Estimating the Decoding Failure Rate of Binary Regular Codes Using Iterative Decoding

Providing closed-form estimates of the decoding failure rate of iterative decoders for low- and moderate-density binary parity-check codes has attracted significant interest in the research community. Recently, interest in this topic has increased due to the use of iterative decoders in post-quantum cryptosystems, where the desired decoding failure rates (DFRs) are less than or equal to $2^{-128}$ and impossible to estimate via Monte Carlo simulations. We propose a new technique that provides accurate DFR estimates for a two-iteration (parallel) bit-flipping decoder that can be used for cryptographic purposes. We estimate the bit-flipping probabilities at the second decoder iteration and the syndrome weight distribution before and after the first iteration as a function of the code parameters and error weight. We validate our results numerically by comparing the modelled and simulated syndrome weights, the incorrectly guessed error bit distribution at the end of the first iteration, and the DFR after two iterations in both the floor and waterfall regimes.
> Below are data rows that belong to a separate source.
/-! ## Faults and safety -/

/-- Quench and the supervisor pair complete: QUENCH_N falling takes key B and QREL with it and is reported under class 55,
its return starts the 1 µs that QREL needs, QREL is set where R403 allows, a mismatch latches MISMATCH and the signal
group, clears QREL and gives up every tree, and the comparator check runs and ends (R403, R405, R406, R407). -/
def Obligations.SupervisorCommandsComplete : Prop :=
  ∀ (s : State) (d : Dev), s.dev = d →
    (d.rd .rs RS_KEYS.QUENCH_PIN = 0 → exec .quenchNAssert s = .next (s.after (
      (d.wrs .rs [(RS_KEYS.QUENCH_PIN, 1), (RS_KEYS.QREL, 0)]).report 55 0))) ∧
    (d.rd .rs RS_KEYS.QUENCH_PIN ≠ 0 → exec .quenchNRelease s = .next (s.after
      { d.wr .rs RS_KEYS.QUENCH_PIN 0 with sup := { d.sup with quenchHighAt := d.now } })) ∧
    (∀ b v, (Instr.qrelWrite b v).wellFormed = true → d.accepts b .rs RS_KEYS.QREL (RS_KEYS.QREL.set v 1) = true →
      d.rd .rs RS_KEYS.QUENCH_PIN = 0 → d.sup.quenchHighAt + 1000 ≤ d.now → d.quenchAll = false →
      d.rd .rs RS_KEYS.MISMATCH = 0 → exec (.qrelWrite b v) s = .next (s.after (d.wr .rs RS_KEYS.QREL 1))) ∧
    (∀ sig, (Instr.lockstepMismatch sig).wellFormed = true → d.rd .rs RS_KEYS.MISMATCH = 0 →
      exec (.lockstepMismatch sig) s = .next (s.after (
        (d.wrs .rs [(RS_KEYS.QREL, 0), (RS_KEYS.MISMATCH, 1), (RS_SUP_STAT.MISMATCH_SIG, sig)]).giveUpAll.report 0 0))) ∧
    (∀ b v, (Instr.cmpTest b v).wellFormed = true →
      d.accepts b .rs RS_SUP_CTRL.CMP_TEST (RS_SUP_CTRL.CMP_TEST.set v 1) = true →
      exec (.cmpTest b v) s = .next (s.after (
        d.wrs .rs [(RS_SUP_CTRL.CMP_TEST, 1), (RS_SUP_STAT.CMP_RUN, 1), (RS_SUP_STAT.CMP_OK, 0)]))) ∧
    (∀ ok, d.rd .rs RS_SUP_STAT.CMP_RUN ≠ 0 →
      let e := d.wrs .rs [(RS_SUP_CTRL.CMP_TEST, 0), (RS_SUP_STAT.CMP_RUN, 0), (RS_SUP_STAT.CMP_OK, ok.toNat)]
      exec (.cmpTestDone ok) s = .next (s.after (if ok then e else e.report 54 0))) ∧
    (exec (.holdOutputMismatch 0) s = .next (s.after (
      ({ d with sup := { d.sup with land0 := some (!d.holdOut 0) } } : Dev).report 57 0))) ∧
    (exec (.holdOutputMismatch 1) s = .next (s.after (
      ({ d with sup := { d.sup with land1 := some (!d.holdOut 1) } } : Dev).report 57 1)))

/-- Reports and FT's own commands complete: an event reaches FT with its class, unit, ONU and detail, a temperature sample
reports classes 11 to 13 by its value, a window closes, a lasting state with action log, interrupt or give-up expires, an
interval's record is written, and FT_CMD clears a lasting state or injects an event (R410, R411, R416, R417, R421). -/
def Obligations.FaultCommandsComplete : Prop :=
  ∀ (s : State) (d : Dev), s.dev = d →
    (∀ cls unit onu detail, (Instr.faultEvent cls unit onu detail).wellFormed = true → cls < 64 →
      unit < (ftRow cls).count → (∀ j, onu = some j → j < 256) → exec (.faultEvent cls unit onu detail) s = .next (s.after (
        d.reportEv { cls := cls, unit := unit, onu := onu, tenant := ftTenant cls unit, detail := detail, inj := false }))) ∧
    (∀ bus, (Instr.opticBusError bus).wellFormed = true →
      exec (.opticBusError bus) s = .next (s.after (d.report 52 bus))) ∧
    (∀ k t, (Instr.thermalSample k t).wellFormed = true → ∃ e : Dev, exec (.thermalSample k t) s = .next (s.after e) ∧
      (e.sup.therm.get (0, 0) k).1 = t + 1 ∧ e.regs = d.regs ∧ e.tbls = d.tbls ∧
      (t < 960 ∨ 1150 < t → e.ft.queue = d.ft.queue ++
        ((if 1105 ≤ t then [11] else []) ++ (if 1120 ≤ t then [12] else []) ++ [13]).map (fun c =>
          ({ cls := c, unit := k, onu := none, tenant := 0, detail := 0, inj := false } : FtEv)))) ∧
    (∀ cls unit, (Instr.faultWindowClose cls unit).wellFormed = true → exec (.faultWindowClose cls unit) s = .next (s.after (
      d.wrTs .ftInst (ftIdx cls unit) [(FT_INST.WOPEN, 0), (FT_INST.WCOUNT, 0)]))) ∧
    (∀ cls unit l, (Instr.lastingExpiry cls unit).wellFormed = true → d.lastingAt cls unit = some l →
      (l.act = 0 ∨ l.act = 1 ∨ l.act = 3) → exec (.lastingExpiry cls unit) s = .next (s.after (d.ftEnd cls unit))) ∧
    (∀ cls unit c, (Instr.coalIntervalEnd cls unit).wellFormed = true → (d.ftKey cls unit).coal = some c →
      exec (.coalIntervalEnd cls unit) s = .next (s.after (
        (d.setFtKey cls unit { d.ftKey cls unit with coal := none }).ftRecord
          { cls := cls, unit := unit, kind := 1, act := if c.lasting then c.act else 0, count := c.count,
            bitmap := c.bitmap, sec := c.sec, ns := c.ns, detail := c.detail, lasting := c.lasting, inj := c.inj }))) ∧
    (∀ b v op, (Instr.ftClear b v).wellFormed = true → d.accepts b .ft FT_CMD.OP (FT_CMD.OP.set v op) = true →
      let cls := FT_CMD.CLASS.get v
      let unit := FT_CMD.INST.get v
      let d1 := d.wrs .ft [(FT_CMD.OP, op), (FT_CMD.CLASS, cls), (FT_CMD.INST, unit), (FT_CMD.STAT, 0)]
      cls < 64 → unit < (ftRow cls).count →
      (op = 1 → (d.lastingAt cls unit).isSome = true → exec (.ftClear b v) s = .next (s.after (d1.ftEnd cls unit))) ∧
      (op = 2 → exec (.ftInject b v) s = .next (s.after (d1.reportEv
        { cls := cls, unit := unit, onu := none, tenant := ftTenant cls unit, detail := 0, inj := true }))))

/-! ## Serial lanes and uplink links -/

/-- Lane power states and receive adaptation complete: an allowed target is taken and the lane kicked, a transition that
ends shows its state and raises PSTATE_DONE at TARGET, adaptation restarts, converges to tracking, or fails with its
interrupt and class 50 (R336, R338, R339, R341). -/
def Obligations.LaneStateComplete : Prop :=
  ∀ (s : State) (d : Dev), s.dev = d →
    (∀ b l v, (Instr.pstateRequest b l v).wellFormed = true → d.accepts b (.ln l) LN_PSTATE.TARGET v = true →
      LN_PSTATE.TARGET.get v ≠ 3 → (LN_PSTATE.TARGET.get v = 0 ∨ (d.laneActive l = false ∧ d.prbsOn l = false)) →
      exec (.pstateRequest b l v) s = .next (s.after (Dev.watch (laneTrees l) (fun _ =>
        (d.wr (.ln l) LN_PSTATE.TARGET (LN_PSTATE.TARGET.get v)).laneKick l) d))) ∧
    (∀ l, l < 88 → d.rd (.ln l) LN_PSTATE.TRANS ≠ 0 →
      let st := (d.lane l).dest
      let d1 := d.wrs (.ln l) [(LN_PSTATE.STATE, st), (LN_PSTATE.TRANS, 0)]
      let d2 := if st = 2 then d1.wrs (.ln l) [(LN_RX_ADAPT.STATE, 0), (LN_STAT.CDR_LOCK, 0), (LN_PRBS.CHK_LOCK, 0)]
        else d1
      let d3 := if st = d.rd (.ln l) LN_PSTATE.TARGET then d2.raise (.ln l) 0 else d2
      exec (.pstateTransitionDone l) s = .next (s.after (Dev.watch (laneTrees l) (fun _ => d3.laneKick l) d))) ∧
    (∀ b l v, (Instr.adaptRestart b l v).wellFormed = true → 48 ≤ l →
      d.accepts b (.ln l) LN_RX_ADAPT.RESTART (LN_RX_ADAPT.RESTART.set v 1) = true →
      exec (.adaptRestart b l v) s = .next (s.after (
        (d.wr (.ln l) LN_RX_ADAPT.FREEZE (LN_RX_ADAPT.FREEZE.get (LN_RX_ADAPT.RESTART.set v 1))).adaptStart l))) ∧
    (∀ l, l < 88 → d.adapting l = true → exec (.adaptDone l) s = .next (s.after (
      d.wrs (.ln l) [(LN_RX_ADAPT.STATE, 2), (LN_STAT.SIG_DET, 1), (LN_STAT.CDR_LOCK, 1)]))) ∧
    (∀ l present, l < 88 → d.adapting l = true → exec (.adaptFail l present) s = .next (s.after (
      ((d.wrs (.ln l) [(LN_RX_ADAPT.STATE, 3), (LN_STAT.SIG_DET, present.toNat), (LN_STAT.CDR_LOCK, 0)]).raise
        (.ln l) 1).report 50 l)))

/-- The PRBS generator and checker complete: an injection starts while the generator runs and none is pending, and ends;
CLR clears both counters; the checker locks, counts what it compared, loses lock with PRBS_LOST, and a read of a low word
returns it and latches the high word for its reader (R341–R343). -/
def Obligations.PrbsComplete : Prop :=
  ∀ (s : State) (d : Dev), s.dev = d →
    (∀ b l v, (Instr.prbsInject b l v).wellFormed = true →
      d.accepts b (.ln l) LN_PRBS_INJ.INJ (LN_PRBS_INJ.INJ.set v 1) = true → LN_PRBS_INJ.LEN.get v ≠ 0 →
      d.rd (.ln l) LN_PRBS.GEN_EN ≠ 0 → d.rd (.ln l) LN_PRBS_INJ.PENDING = 0 →
      exec (.prbsInject b l v) s = .next (s.after (
        d.wrs (.ln l) [(LN_PRBS_INJ.LEN, LN_PRBS_INJ.LEN.get v), (LN_PRBS_INJ.PENDING, 1)]))) ∧
    (∀ l, l < 88 → exec (.prbsInjectDone l) s = .next (s.after (d.wr (.ln l) LN_PRBS_INJ.PENDING 0))) ∧
    (∀ b l v, (Instr.prbsClear b l v).wellFormed = true → let w := LN_PRBS.CLR.set v 1
      d.accepts b (.ln l) LN_PRBS.CLR w = true → LN_PRBS.GEN_POLY.get w < 5 → LN_PRBS.CHK_POLY.get w < 5 →
      d.laneActive l = false →
      let d1 := d.wrs (.ln l)
        [(LN_PRBS.GEN_EN, LN_PRBS.GEN_EN.get w), (LN_PRBS.CHK_EN, LN_PRBS.CHK_EN.get w),
         (LN_PRBS.GEN_POLY, LN_PRBS.GEN_POLY.get w), (LN_PRBS.CHK_POLY, LN_PRBS.CHK_POLY.get w),
         (LN_PRBS.GEN_INV, LN_PRBS.GEN_INV.get w), (LN_PRBS.CHK_INV, LN_PRBS.CHK_INV.get w)]
      exec (.prbsClear b l v) s = .next (s.after (
        (if LN_PRBS.CHK_EN.get w = 0 then d1.wr (.ln l) LN_PRBS.CHK_LOCK 0 else d1).wrs (.ln l)
          [(LN_PRBS_ERR_LO.ERR_LO, 0), (LN_PRBS_ERR_HI.ERR_HI, 0), (LN_PRBS_BITS_LO.BITS_LO, 0),
           (LN_PRBS_BITS_HI.BITS_HI, 0)]))) ∧
    (∀ l, l < 88 → d.rd (.ln l) LN_PRBS.CHK_EN ≠ 0 →
      exec (.prbsLock l) s = .next (s.after (d.wr (.ln l) LN_PRBS.CHK_LOCK 1))) ∧
    (∀ l bits errs, (Instr.prbsLost l bits errs).wellFormed = true → d.rd (.ln l) LN_PRBS.CHK_LOCK ≠ 0 →
      exec (.prbsLost l bits errs) s = .next (s.after (
        ((d.prbsCompared l bits errs).wr (.ln l) LN_PRBS.CHK_LOCK 0).raise (.ln l) 2))) ∧
    (∀ b l bits errs, (Instr.prbsErrLoRead b l true bits errs).wellFormed = true →
      let e := d.prbsCompared l bits errs
      e.readable b (.ln l) = true →
      exec (.prbsErrLoRead b l true bits errs) s = .next (s.after (
        (e.latch (.ln l) LN_PRBS_BITS_HI.BITS_HI.off b.func (e.rd (.ln l) LN_PRBS_BITS_HI.BITS_HI)).emit
          (.rdata b.func (bytesOf b (e.rd (.ln l) LN_PRBS_BITS_LO.BITS_LO))))) ∧
      exec (.prbsErrLoRead b l false bits errs) s = .next (s.after (
        (e.latch (.ln l) LN_PRBS_ERR_HI.ERR_HI.off b.func (e.rd (.ln l) LN_PRBS_ERR_HI.ERR_HI)).emit
          (.rdata b.func (bytesOf b (e.rd (.ln l) LN_PRBS_ERR_LO.ERR_LO))))))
Finally, we apply our method to estimate the DFR of the LEDAcrypt cryptographic system, a post-quantum key encapsulation method that employs a two-iteration bit-flipping decoder. We show that the DFR estimate resulting from the chosen code parameters can be improved by a factor larger than $2^{70}$ with respect to previous estimation techniques, when $128$-bit security is required. This allows for a $20$% reduction in public key and ciphertext sizes at no security loss. We note that our results can be applied to the post-quantum cryptosystem known as Bit Flipping Key Encapsulation (BIKE) replacing the current ``BIKE-flip decoder'' with the two-iteration decoder and consequently endowing BIKE with the property of indistinguishability under an adaptive chosen-ciphertext attack (IND-CCA$2$), provably.